Giggs (previously known as CTB) v News Group Newspapers Ltd

Reference: [2012] EWHC 431 (QB)

Court: Queen's Bench Division

Judge: Tugendhat J

Date of judgment: 2 Mar 2012

Summary: Privacy - misuse of private information - CPR 3.9 - strike out - relief from sanction - procedure

Download: Download this judgment

Appearances: Jacob Dean (Defendant) 

Instructing Solicitors: Schillings for the Claimant, Simons Muirhead & Burton for the First Defendant


C, now identifiable as the footballer Ryan Giggs, applied for relief from sanction in the form of the reinstatement of his claim against NGN. The claim had been struck out automatically as C’s solicitors had failed to comply with a court deadline. The action against the second D, Ms Thomas had been settled with a statement in open court by her.

C wished to continue his claim for damages and a permanent injunction against NGN for breach of confidence or misuse of private information in relation to an article which was about his relationship with Ms Thomas, but which did not name him.

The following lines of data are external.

-- ==== Sys2Proof/Machine/Edges.lean ====
section
/-! DEFINITION. The edge engines (R199 to R231): the staging set and its commit, the reload, the computation of every
engine's interval, debug halt. Engine 96 is EE_L; 100 and 101 are EE_S[0] and EE_S[1]. -/

namespace Sys2Proof.Machine

/-- The staging set and the set in force (R203), and their size in words. -/
def stagingBase : Nat := 0x10500000
def committedBase : Nat := 0x10510000
def refSetWords : Nat := 0x620

/-- Word `i` of the block of cell engine `nn` in the set in force (R203). -/
def Chip.refWord (s : Chip) (nn i : Nat) : Nat := s.sramWord (committedBase + 0x40 * nn + 4 * i)

/-- Word `i` of the block of EE_L in the set in force (R203). -/
def Chip.refWordL (s : Chip) (i : Nat) : Nat := s.sramWord (committedBase + 0x1800 + 4 * i)

/-- The addresses of the 128-bit words of a set from its base. -/
def setAddresses (base : Nat) : List Nat := (List.range (refSetWords / 4)).map fun i => base + 16 * i

/-- The staging set as words by number; words that are 0 are not listed. -/
def Chip.stagedSet (s : Chip) : Store Nat :=
  (List.range refSetWords).filterMap fun i =>
    let w := s.sramWord (stagingBase + 4 * i)
    if w = 0 then none else some (i, w)

/-- A commit comes at or after t_E − 32 ns, and the period's reload has not taken its set yet (R205). `phase` is the time since the
boundary in nanoseconds. -/
def Chip.commitLate (s : Chip) (phase : Nat) : Bool :=
  s.clock.gridOn && decide (s.tE - 32 ≤ phase) && decide (s.clock.step < 4)

/-- EE_COMMIT is written (R205): the staging set is committed and awaits a reload: the next, or where it comes at or after
t_E − 32 ns the one after that, the most recent set before it keeping its place at this one. A set that awaits the same reload is
replaced and counted; a commit in the 32 ns before t_E is counted late. -/
def Chip.commitSet (s : Chip) (phase : Nat) : Chip :=
  let late := s.commitLate phase
  let s := s.onlyIf (if late then s.edges.lateSet.isSome else s.edges.pendingSet.isSome) fun s => s.count .eeStat_superseded
  let s := s.onlyIf (late && decide (phase < s.tE)) fun s => s.count .eeStat_late
  let s := (s.sramTouch (setAddresses stagingBase)).wr .eeCommit_pending 1
  if late then { s with edges := { s.edges with lateSet := some s.stagedSet } }
  else { s with edges := { s.edges with pendingSet := some s.stagedSet } }

/-- The reload takes the most recent set committed in time; one that came too late for it is the next reload's (R205, R206). -/
def Chip.takeSet (s : Chip) : Chip :=
  let late := s.edges.lateSet
  let s := match s.edges.pendingSet with
    | none => s
    | some set => s.sramFill committedBase ((List.range refSetWords).flatMap fun i => leBytes 4 (storeGet set i 0))
  { s.wrFlag .eeCommit_pending late.isSome with edges := { s.edges with pendingSet := late, lateSet := none } }

/-- The number of a leg in the store of legs: half-bridge `m` of cell engine `nn`, or channel `c` of EE_L. -/
def cellLeg (nn m : Nat) : Nat := 8 * nn + m
def localLeg (c : Nat) : Nat := 1000 + c

/-- The READY bit of an edge engine (R65). -/
def Chip.edgeReady (s : Chip) (e : Nat) : Bool :=
  if e < 32 then s.rdBit .readyEdgeA_ready e
  else if e < 64 then s.rdBit .readyEdgeB_ready (e - 32)
  else if e < 96 then s.rdBit .readyEdgeC_ready (e - 64)
  else if e = 96 then s.on .readyUnit_eeL
  else s.rdBit .readyUnit_eeS (e - 100)

/-- The READY bit of an edge engine set. -/
def Chip.setEdgeReady (s : Chip) (e : Nat) (b : Bool) : Chip :=
  let s := s.onlyIf (!b) fun s => s.unusable (128 + e)
  if e < 32 then s.wrBit .readyEdgeA_ready e b
  else if e < 64 then s.wrBit .readyEdgeB_ready (e - 32) b
  else if e < 96 then s.wrBit .readyEdgeC_ready (e - 64) b
  else if e = 96 then s.wrFlag .readyUnit_eeL b
  else s.wrBit .readyUnit_eeS (e - 100) b

/-- A cell engine is served: it is usable, or a spare stands for it (R65, R227, R551). -/
def Chip.edgeServed (s : Chip) (e : Nat) : Bool :=
  s.edgeUsable e || s.rd .eeEstat_standFor 100 == e || s.rd .eeEstat_standFor 101 == e

/-- The arm of a cell, if it belongs to one (R232). -/
def Chip.armOf (s : Chip) (nn : Nat) : Option Nat :=
  let a := s.rd .eeCfg_arm nn
  if a < 6 then some a else none

/-- The pre-charge phase that governs a cell's half-bridges: that of its arm in CHARGE, and in SHADOW the one copied from the
partner (R242, R257, R260); otherwise none. -/
def Chip.phaseOf (s : Chip) (nn : Nat) : Option Nat :=
  if s.mode = .charge ∨ s.mode = .shadow then (s.armOf nn).map fun a => s.rd .armStat_pcPhase a else none

/-- The half-bridge is treated as OFF whatever its mode: in DIRECT outside COMMISSION (R213), and in the pre-charge
phases of R257. -/
def Chip.treatedOff (s : Chip) (nn m : Nat) : Bool :=
  let direct := if m < 2 then s.rd .eeCfg_hbrMode nn == 3 else s.rd .eeCfg_dabMode nn == 4
  let off := if m < 2 then s.rd .eeCfg_hbrMode nn == 0 else s.rd .eeCfg_dabMode nn == 0
  off || (direct && s.mode != .commission) ||
    (match s.phaseOf nn with
     | some 1 => true
     | some 2 => decide (2 ≤ m)
     | _ => false)

/-- A cell engine computes (R65, R208, R236): it is enabled and served, its lane is READY and usable, step 4 was active at the boundary,
and its cell is neither BYPASSED nor UNREACHABLE. -/
def Chip.engineComputes (s : Chip) (nn : Nat) : Bool :=
  s.on .eeCfg_enabled nn && s.edgeServed nn && s.modes.edgesActive && s.laneUsable (s.laneOfCell nn) &&
    decide (s.rd .cellStat_state nn < 2)

/-- The settings of half-bridge `m` of cell engine `nn` for a mode that is modulated (R207, R216, R219). -/
def Chip.cellSettings (s : Chip) (nn m : Nat) : LegSettings :=
  let dead := s.rd .eeHb_deadTime (6 * nn + m)
  let iv := s.rd .eeRefresh_interval nn
  { carry := decide (m < 2), refresh := decide (m < 2) && iv != 0, dead := dead,
    p := dead + s.rd .eeHb_minPulse (6 * nn + m), refreshAfter := 8000 * iv, refreshWidth := s.rd .eeRefresh_width nn,
    limit := s.rd .eeCarryLim_carryLimit nn }

/-- The carrier period of an arm in control periods, 1 to 64 (R209): the six bits of EE_PSC_ARM hold 64 as 0 (DESIGN CHOICE, log
entry 708). -/
def Chip.carrierPeriods (s : Chip) (a : Nat) : Nat := if s.rd .eePscArm_q a = 0 then 64 else s.rd .eePscArm_q a

/-- The ideal pattern of half-bridge `m` of cell engine `nn` (R209 to R211), looked at up to `limit`. -/
def Chip.cellPattern (s : Chip) (nn m limit : Nat) : Pattern :=
  if m < 2 then
    let w := s.refWord nn 0
    if s.rd .eeCfg_hbrMode nn = 1 then
      let a := s.rd .eeCfg_arm nn
      let q := s.carrierPeriods a
      let tCar := q * s.tCtl
      let nA := (storeGet s.edges.carrier a 0 + 1) % q
      let mv := readQ15 (bits w 0 16)
      pscPattern (if m = 0 then mv else -mv) tCar (pscPosition nA s.tCtl (bits w 16 16) tCar) limit
    else nlmPattern (readNlm (bits w 0 2)) (readNlm (bits w 2 2)) (bitAt w 4) (decide (m = 1)) (bits w 8 24) s.tCtl
  else
    let w1 := s.refWord nn 1
    let tDab := s.tCtl / s.rd .eeCfg_dabRatio nn
    let mode := s.rd .eeCfg_dabMode nn
    let dp := if mode = 1 then 0 else readDuty (bits w1 16 16)
    let ds := if mode = 1 then 0 else if mode = 2 then dp else readDuty (bits (s.refWord nn 2) 0 16)
    dabPattern tDab (dabRise m tDab (s.rd .eeCfg_dabOffset nn) dp (readQ15 (bits w1 0 16)) ds) limit

/-- The DIRECT pulse of half-bridge `m` of cell engine `nn` (R203, R213): channel, t_a, t_b. -/
def Chip.cellPulse (s : Chip) (nn m : Nat) : Nat × Nat × Nat :=
  let a := s.refWord nn (4 + 2 * m)
  (2 * m + bits a 24 1, bits a 0 24, bits (s.refWord nn (5 + 2 * m)) 0 24)

/-- One half-bridge of a cell engine over the next interval (R207). -/
def Chip.runCellLeg (s : Chip) (nn m : Nat) : LegResult :=
  let g := s.cellSettings nn m
  let ch : LegChannels := ⟨2 * m, some (2 * m + 1)⟩
  let old := s.leg (cellLeg nn m)
  let k := s.rdInt .eeCarry_carry (6 * nn + m)
  let direct := if m < 2 then s.rd .eeCfg_hbrMode nn = 3 else s.rd .eeCfg_dabMode nn = 4
  if s.treatedOff nn m then directLeg true ch g.dead s.tCtl 0 none old k
  else if direct then directLeg true ch g.dead s.tCtl (s.rd .eeHb_minPulse (6 * nn + m)) (some (s.cellPulse nn m)) old k
  else runLeg true ch g s.tCtl (s.cellPattern nn m (s.tCtl + g.p)) old k

/-- What a leg's result leaves in the registers of its engine `e` (R216 to R221): `kf` and `cf` are the carry's field and
its clamped bit, at instance `i`. -/
def Chip.noteLeg (s : Chip) (e i leg : Nat) (kf cf : Fld) (r : LegResult) : Chip :=
  let s := (s.setLeg leg r.leg).wrInt kf r.carry i
  let s := (s.count .eeCounts_drops e r.drops).count .eeCounts_refreshes e r.refreshes
  let s := if r.clamped then s.wr cf 1 i else s
  let s := if r.carryEvent then s.raise (originCarry e) else s
  if r.interlock then
    (s.wr .eeEstat_interlock 1 e).raise (if e = 96 then originInterlockL else originInterlock e)
  else s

Although not included in the pleadings as they stood, C indicated his intention to claim damages for subsequent publications by third parties many of which did name Giggs.


Whether C should be granted relief from sanctions under CPR 3.9 and have his claim reinstated.


That relief should not be granted under CPR 3.9 and the action would remain struck out:

(1)If not granted relief it would be open to C to start a new action against NGN, therefore refusal to grant relief would not materially interfere with C’s Article 6 or Article 8 rights.

(2) As NGN say they are neither in a position to, nor intend to, publish further information about the relationship between C and Ms Thomas a continuance would not be a serious interference with NGN’s Article 10 rights.

(3) As presently pleaded the claim for damages could not be said to give rise to any significant award, if any award at all. The article complained of was anonymised and no particulars of how the article could be understood to refer to C are pleaded.

(4) The claim for an injunction has been overtaken by events.

(5) C had been party to two serious breaches – one of the rules of court and the other of an order of the court – in failing to apply to fix a trial date and failing to inform NGN and third parties of the lifting of anonymity.

Tugendhat J also made some clear and generally applicable points regarding the conduct of litigation in such cases:

(1) Failure to comply with Orders of the court and the CPR, to fully inform the court in a timely fashion of all relevant matters including procedural matters, or to inform affected parties where anonymity is lifted are serious breaches.

(2) Parties must consider the Article 10 rights of third parties in actions for breach of confidence and privacy, so as to progress the case in a timely manner and interfere with those Article 10 rights for as short a time as possible. Indefinite extensions should not be agreed between the parties.


(3) When considering granting an extension of time, the court must be convinced that the interference with third parties’ Article 10 rights is necessary and proportionate.

(4) Parties should be aware that judges will, and are required to, give reasons public for their interlocutory decisions and should consider what case and evidence they put in – including whether to put in submissions and evidence at all – this light. If a party puts no case before the judge, the interlocutory judgment cannot reflect that party’s side of the story.


Essential reading for those conducting privacy and breach of confidence cases, with strong guidance given as to how such cases should be managed. The importance of open justice, compliance with the rules of procedure and timely progression of cases where an interim injunction has been obtained were again emphasised.

Also of interest is the judge’s assessment that the settlement between C and Ms Thomas may affect the Article 10 rights of third parties in the light of the Hutcheson v Popdog [2011] EWCA Civ 1580 decision. This is not explored in any detail, but highlights that the issue of whether the Spycatcher effect applies to permanent injunctions is still unresolved.

This judgment brings to an end this litigation, which commenced in April last year and in which a number of judgments have been handed down (see cases listed as “CTB”). Whilst Tugendhat J makes clear that this cannot be seen as a victory for NGN, who stated that they did not intend to publish further details in any case, and who have had the case against them struck out because C’s inaction; nor can it be seen as a victory for C, whose case is now at an end.